Now, it’s time to finally play with the Agent2Agent framework. As we previously said, A2A is a framework that allows agents to coordinate with each other in a peer-to-peer manner by using a standardised interface.

The said agents can be implemented in any language or framework that supports the A2A interface. In this example, we will use the ADK library by Google to create the agents for simplicity.

A further disclaimer: at the time of writing, the A2A implementations i’ve found online, comprised the one from google, are quite raw, for this example I have heavily takend and modified the code from the A2A tutorial from the official repository.

The Main Conceptual Components

The Agent2Agent (A2A) protocol enables seamless interaction between autonomous AI agents. Here are its fundamental building blocks:

Agent Card: A standardized metadata document (typically located at /.well-known/agent.json) that serves as an agent’s digital identity card. It details the agent’s capabilities, available skills, service endpoint, and security requirements, enabling other agents to discover and understand how to interact with it.

A2A Server: An agent that implements the A2A protocol by exposing an HTTP endpoint. It handles incoming requests, manages task execution, and maintains communication with clients according to the protocol specifications.

A2A Client: Any application or agent that consumes A2A services.
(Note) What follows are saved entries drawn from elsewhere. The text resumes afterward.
-- ==== Sys2Proof/Machine/Faults.lean ====
section
/-! DEFINITION. Machine/Faults.lean: the ends of fault handlers and the faults that arise outside processing (R463 to R471, R501, R531, R536,
R397). -/
namespace Sys2Proof.Machine
open Sys2Proof

/-- R463, R466. FLT_ACK clears the pending bits of the classes named and ends their handlers, F3 and F4 apart. -/
def State.faultAck (ack : Nat) (s : State) : State :=
  let s := (List.range 5).foldl (fun s k =>
    if ack.testBit k then
      let s := s.setBit FLT_STATUS (6 + k) false
      if k ≤ 2 then s.endHandler k else s
    else s) s
  if ack.testBit 2 then { s with flt := { s.flt with f2Iso := [] } } else s

/-- R464. SFCLR clears the second-fault record and SFCNT. -/
def State.secondFaultClear (s : State) : State :=
  (((((s.wrN FLT_SF_W0 0).wrN FLT_SF_W1 0).wrN FLT_SF_W2 0).wrN FLT_SF_W3 0)).setFld FLT_STATUS 16 16 0

/-- R466. An F2 handler ends F2HOLD ms after its fault. -/
def State.f2HandlerTimeout (t : Nat) (s : State) : State :=
  let s := s.tick t
  if s.bit FLT_STATUS 2 && s.flt.f2At + s.flt.f2hold * 1000000 ≤ t then { (s.endHandler 2) with flt := { s.flt with f2Iso := [] } } else s

/-- R469. One more correctable error of bent `i`: above F1RATE within a second it is an F2, and the count starts again. -/
def State.countError (s : State) (i : Nat) : State :=
  if s.flt.f1rate == 0 || s.bent i == .isolated then s else
  let errs := (s.flt.errs.filter (fun e => decide (s.now < e.2 + 1000000000))) ++ [(i, s.now)]
  if s.flt.f1rate < (errs.filter (fun e => e.1 == i)).length then
    { s with flt := { s.flt with errs := errs.filter (fun e => e.1 != i) } }.raiseFault 2 0x27 (bentCode i) 0xFF
  else { s with flt := { s.flt with errs := errs } }

/-- R469, R471. A memory error outside a table lookup, in a bent named by its code or outside any bent. -/
def State.memoryErrorDetected (t bent : Nat) (uncorr : Bool) (s : State) : State :=
  let s := s.tick t
  if !s.dieOn then s else
  match bentIdx bent, uncorr with
  | some _, true => s.raiseFault 2 0x20 bent 0xFF
  | none, true => s.raiseFault 3 0x31 0xFF 0xFF
  | some i, false => (s.raiseFault 1 0x10 bent 0xFF).countError i
  | none, false => s.raiseFault 1 0x10 0xFF 0xFF

/-- R471. A fault in the epoch engine or the fault manager. -/
def State.epochEngineFault (t : Nat) (s : State) : State :=
  let s := s.tick t
  if s.dieOn then s.raiseFault 4 0x40 0x20 0xFF else s

/-- R536. The SYSCLK reference has stopped for 5 µs. -/
def State.refclkFailure (t : Nat) (s : State) : State :=
  let s := s.tick t
  if s.dieOn then s.raiseFault 4 0x42 0xFF 0xFF else s

/-- R468. An F4 resets the frame die; its fault records stay, pins are high-impedance, and raising follows. -/
def State.frameDieReset (t : Nat) (s : State) : State :=
  let s := s.tick t
  if s.dieOn && s.flt.f4 then { (s.dieReset .highZ) with mode := .raise } else s

/-- The trip current in force, in units of 0.1 A: a value above the grade's acts as the grade's (PW_TRIP). -/
def State.tripCurrent (s : State) : Nat := min (s.fld PW_TRIP 0 9) (if s.grade == .q2 then 0xF0 else 0xB4)

/-- The trip temperature in force, in °C: 100 up to the grade's (PW_TRIP). -/
def State.tripTemp (s : State) : Nat := max 100 (min (s.fld PW_TRIP 16 8) (if s.grade == .q2 then 0x87 else 0x8C))

/-- The king post's measurements at `t` (R501): PW_SENSE shows them, and one at 90 % of its threshold or more is remembered. -/
def State.sense (s : State) (t current temp : Nat) : State :=
  let s := s.wrN PW_SENSE (min 511 current + 65536 * min 255 (temp + 64))
  if decide (10 * current < 9 * s.tripCurrent) && decide (10 * temp < 9 * s.tripTemp) then s else s.onPw (fun p => { p with highAt := t })

/-- R501. A measurement that exceeded a threshold for its time: TRIP, an F3, and the bent clocks divided until Hold. -/
def State.powerTrip (t current temp : Nat) (s : State) : State :=
  let s := s.tick t
  if !s.dieOn then s else
  let s := s.sense t current temp
  if s.bit PW_STATUS 0 || !(s.tripCurrent < current || s.tripTemp < temp) then s else
  let s := ((s.setBit PW_STATUS 0 true).evt PW_EVENT 0).onPw (fun p => { p with divided := true })
  s.raiseFault 3 0x30 0x22 0xFF

/-- R501. Both measurements below 90 % of their thresholds for 10 ms without a break clear the trip. -/
def State.tripClear (t current temp : Nat) (s : State) : State :=
  let s := s.tick t
  if !s.dieOn then s else
  let s := s.sense t current temp
  if s.bit PW_STATUS 0 && decide (s.pw.highAt + 10000000 ≤ t) then (s.setBit PW_STATUS 0 false).evt PW_EVENT 1 else s

/-- R397. A tamper source held for its filter: the sill die erases; the frame die, when it runs, zeroises and answers by its mode; when it does
not, the event is counted at the next start and may wake the device. -/
def State.tamperDetected (t src : Nat) (s : State) : State :=
  let s := s.tick t
  if 6 ≤ src || !s.sill.vsill || !(nth s.ks.cur.tamp src).testBit 0 then s else
  let wake := (nth s.ks.cur.tamp src).testBit 2
  let s := s.tamperErase t src
  if !s.dieOn then
    let s := s.onKs (fun k => { k with tamperPend := k.tamperPend + 1 })
    if wake && (s.mode == .sill || s.mode == .watch) then s.onSill (fun x => { x with latched := x.latched ++ [{ src := 5, idx := src, at_ := t }] }) else s
  else
    let s := s.tamperClear
    match s.mode with
    | .bench => s.notice 0x09 0x23
    | .raise => (s.onFr (fun f => { f with hand := none })).raiseFault 3 0x34 0x23 0xFF
    | _ => s.raiseFault 3 0x34 0x23 0xFF

end Sys2Proof.Machine
end

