-- ==== Sys2Proof/Machine/Ledger.lean ====
section
/-! DEFINITION. Machine/Ledger.lean: epochs and the ledger: boundaries, hand-over, closing alone and in pairs, matching, fill, order keys, the
ledger digest and the comparison (R47 to R71, R77, R554, R558). -/
namespace Sys2Proof.Machine
open Sys2Proof

/-- The end of epoch `n` on the unit's time base. -/
def State.epochEnd (s : State) (n : Nat) : Nat := s.epochStart (n + 1)

/-- A list of epochs without those more than eight before `n`. -/
def recentEps (n : Nat) (l : List Nat) : List Nat := l.filter (fun k => decide (n < k + 9))

/-! ### Boundaries (R29, R48) -/

/-- R475. Tenons take their pins again at the first boundary that lies 1 ms after a cancellation. -/
def State.resumePins (s : State) : State :=
  match s.wk.pinsAt with
  | some a =>
    if s.now < a then s else
    let s := s.onWk (fun w => { w with pinsAt := none, quiesce := false })
    if s.mayDrive && s.tw.driving then (List.range 128).foldl (fun s m => s.takePins m) s else s
  | none => s

/-- R48. The epoch being stamped ends and the next begins; changes to Shadow and to Lead that are due change the mode here (R29, R445, R446). The time
base slews on (R42), and a grandmaster sends what falls due (R40). -/
def State.epochBoundary (t : Nat) (s : State) : State :=
  let s := s.tick t
  match s.ep.cur with
  | some n =>
    if !s.dieOn || t < s.ep.stop then s else
    let was := s.ep.start
    let s := s.onEp (fun e => { e with
      cur := some (n + 1), start := e.stop, stop := e.stop + s.elen
      starts := (if e.starts.length ≤ 8 then e.starts else e.starts.drop 1) ++ [(n + 1, e.stop)] })
    ((s.slewOut.gmSend was s.ep.start).demoteNow.takeLead).resumePins
  | none => s

/-! ### Hand-over and closing alone (R51, R58, R558) -/

/-- Has the ledger of epoch `n` closed on this unit (R558): alone it was closed, in any mode it was released? DESIGN CHOICE (log 37): a pair's ledger takes no
input once its records are sealed at 1.5 µs, since an input handed over later could be matched and filled by neither twin (R60, R66); R558 speaks of the
close at 3 × E only. -/
def State.ledgerShut (s : State) (n : Nat) : Bool :=
  s.ep.closed.any (fun c => n ≤ c) || s.ep.sealed.any (fun c => n ≤ c) || s.ep.rel.any (fun c => n ≤ c)

/-- R51. A source hands its next input of a (class, port) to the epoch engine; one whose ledger has closed is dropped (R558). -/
def State.inputHandover (t cls port : Nat) (s : State) : State :=
  let s := s.tick t
  match s.ep.handing.find? (fun i => i.cls == cls && i.port == port) with
  | some i =>
    let s := s.onEp (fun e => { e with handing := e.handing.erase i })
    if s.ledgerShut i.stamp then (s.evt EP_EVENT 11).notice 0x0B 0x20 else s.onEp (fun e => { e with inputs := e.inputs ++ [i] })
  | none => s

/-- R58. Alone, the ledger of epoch `n` closes 1.5 µs after its end. -/
def State.ledgerClose (t n : Nat) (s : State) : State :=
  let s := s.tick t
  if s.serving && !s.paired && s.ep.cur.any (fun c => n < c) && !s.ep.closed.any (fun c => n ≤ c) && s.epochEnd n + 1500 ≤ t then
    s.onEp (fun e => { e with closed := some n })
  else s

/-! ### Records, matching and fill (R60 to R67, R69, R70, R449) -/

/-- The octets over which the match digest is computed: the frame or event itself, or the command (R60). -/
def inOctets (i : Input) : Octets := if i.kind == .command then Config.commandOctets i.addr i.data i.cap else i.octets

/-- The match digest: CRC-64 over the length and the octets (R60). -/
def inDigest (i : Input) : Nat := crc64 (natBE 2 (inOctets i).length ++ (inOctets i))

/-- The record of an own input (R60). -/
def inRec (i : Input) : PeerRec := { stamp := i.stamp, cls := i.cls, port := i.port, origin := i.origin, pos := i.pos, digest := inDigest i }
It initiates interactions by sending requests (such as tasks/send or tasks/sendSubscribe) to an A2A Server’s endpoint.

Task: The primary unit of work in A2A. When a client initiates a task, it creates a unique conversation thread that can progress through various states: submitted, working, input-required, completed, failed, or canceled. Each task maintains its own context and history.

Message: The basic unit of communication between clients and agents. Messages contain a role (either “user” or “agent”) and are composed of one or more Parts, forming the conversation thread.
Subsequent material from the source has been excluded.